- Opening Delimiter -
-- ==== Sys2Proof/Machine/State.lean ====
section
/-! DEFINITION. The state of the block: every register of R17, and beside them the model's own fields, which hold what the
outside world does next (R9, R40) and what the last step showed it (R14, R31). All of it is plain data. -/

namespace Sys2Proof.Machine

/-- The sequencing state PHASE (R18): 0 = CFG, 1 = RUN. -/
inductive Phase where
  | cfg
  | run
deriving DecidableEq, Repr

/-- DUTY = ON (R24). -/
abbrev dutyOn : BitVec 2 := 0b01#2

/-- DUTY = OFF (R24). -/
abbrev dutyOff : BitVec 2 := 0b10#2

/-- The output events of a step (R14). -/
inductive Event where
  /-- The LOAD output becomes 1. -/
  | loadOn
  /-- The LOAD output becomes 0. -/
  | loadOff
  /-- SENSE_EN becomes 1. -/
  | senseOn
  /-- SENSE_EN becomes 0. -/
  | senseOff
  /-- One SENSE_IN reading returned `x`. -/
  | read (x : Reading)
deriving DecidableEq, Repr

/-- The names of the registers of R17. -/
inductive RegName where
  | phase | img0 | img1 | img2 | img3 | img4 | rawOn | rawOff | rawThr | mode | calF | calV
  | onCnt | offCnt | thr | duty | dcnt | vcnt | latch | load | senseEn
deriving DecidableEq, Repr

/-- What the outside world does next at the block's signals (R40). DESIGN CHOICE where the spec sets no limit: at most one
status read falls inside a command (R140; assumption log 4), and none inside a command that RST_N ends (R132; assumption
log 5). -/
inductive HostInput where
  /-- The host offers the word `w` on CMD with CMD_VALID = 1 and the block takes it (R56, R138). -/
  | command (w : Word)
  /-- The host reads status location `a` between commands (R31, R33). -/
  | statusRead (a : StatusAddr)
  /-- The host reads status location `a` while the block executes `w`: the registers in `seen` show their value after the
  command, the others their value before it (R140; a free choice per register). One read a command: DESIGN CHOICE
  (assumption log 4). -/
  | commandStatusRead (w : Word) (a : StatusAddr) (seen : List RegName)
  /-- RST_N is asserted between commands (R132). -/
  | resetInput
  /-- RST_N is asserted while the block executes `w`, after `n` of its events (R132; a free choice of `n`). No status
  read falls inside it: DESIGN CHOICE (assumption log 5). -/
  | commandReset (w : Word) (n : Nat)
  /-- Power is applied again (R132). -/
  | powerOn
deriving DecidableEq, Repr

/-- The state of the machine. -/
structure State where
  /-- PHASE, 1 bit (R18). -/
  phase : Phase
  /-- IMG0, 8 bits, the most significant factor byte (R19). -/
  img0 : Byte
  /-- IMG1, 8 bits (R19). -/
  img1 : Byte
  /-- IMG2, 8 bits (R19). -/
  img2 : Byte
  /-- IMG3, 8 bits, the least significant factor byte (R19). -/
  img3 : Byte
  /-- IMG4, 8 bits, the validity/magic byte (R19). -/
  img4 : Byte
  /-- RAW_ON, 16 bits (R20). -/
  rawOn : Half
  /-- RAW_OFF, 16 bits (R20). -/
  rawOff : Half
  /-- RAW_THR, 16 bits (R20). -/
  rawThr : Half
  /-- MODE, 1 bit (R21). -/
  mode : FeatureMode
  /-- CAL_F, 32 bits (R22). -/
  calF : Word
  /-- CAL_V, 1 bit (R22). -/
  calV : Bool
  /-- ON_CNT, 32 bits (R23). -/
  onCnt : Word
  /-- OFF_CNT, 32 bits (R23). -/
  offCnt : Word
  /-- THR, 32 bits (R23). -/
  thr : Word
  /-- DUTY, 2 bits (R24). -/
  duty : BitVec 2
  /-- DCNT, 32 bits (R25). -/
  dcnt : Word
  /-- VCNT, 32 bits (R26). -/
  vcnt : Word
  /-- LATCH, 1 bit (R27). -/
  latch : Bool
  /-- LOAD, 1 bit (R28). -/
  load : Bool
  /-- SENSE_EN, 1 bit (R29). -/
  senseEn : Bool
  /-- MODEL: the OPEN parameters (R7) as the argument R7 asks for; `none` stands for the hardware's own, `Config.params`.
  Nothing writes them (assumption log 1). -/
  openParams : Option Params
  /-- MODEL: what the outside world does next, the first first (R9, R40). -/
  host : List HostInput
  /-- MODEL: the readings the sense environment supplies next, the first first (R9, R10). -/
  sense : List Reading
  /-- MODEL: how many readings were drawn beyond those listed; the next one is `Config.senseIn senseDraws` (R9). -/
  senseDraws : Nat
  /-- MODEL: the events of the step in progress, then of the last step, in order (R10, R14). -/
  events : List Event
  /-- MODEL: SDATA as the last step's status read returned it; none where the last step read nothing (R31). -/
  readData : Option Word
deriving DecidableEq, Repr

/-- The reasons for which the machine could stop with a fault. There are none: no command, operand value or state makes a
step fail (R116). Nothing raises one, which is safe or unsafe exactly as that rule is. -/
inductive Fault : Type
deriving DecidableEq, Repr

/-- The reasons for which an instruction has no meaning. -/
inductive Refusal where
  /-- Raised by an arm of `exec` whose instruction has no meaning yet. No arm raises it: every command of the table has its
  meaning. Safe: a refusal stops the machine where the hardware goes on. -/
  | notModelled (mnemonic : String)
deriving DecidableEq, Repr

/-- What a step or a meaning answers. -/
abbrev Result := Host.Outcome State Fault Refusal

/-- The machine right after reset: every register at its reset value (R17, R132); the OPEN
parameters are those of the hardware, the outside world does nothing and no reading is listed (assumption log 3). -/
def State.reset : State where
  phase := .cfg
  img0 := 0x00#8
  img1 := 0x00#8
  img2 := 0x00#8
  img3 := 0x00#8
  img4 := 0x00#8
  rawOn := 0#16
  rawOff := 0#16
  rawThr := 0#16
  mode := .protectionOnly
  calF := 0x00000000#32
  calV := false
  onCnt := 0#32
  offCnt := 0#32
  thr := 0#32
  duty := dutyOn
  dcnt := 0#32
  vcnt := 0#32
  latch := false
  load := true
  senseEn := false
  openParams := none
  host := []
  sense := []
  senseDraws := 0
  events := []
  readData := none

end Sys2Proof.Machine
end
- Closing Delimiter -
Starting from the line that contains "load := true", give again every line to the last line of the data, exactly. Include nothing else.

  load := true
  senseEn := false
  openParams := none
  host := []
  sense := []
  senseDraws := 0
  events := []
  readData := none

end Sys2Proof.Machine
end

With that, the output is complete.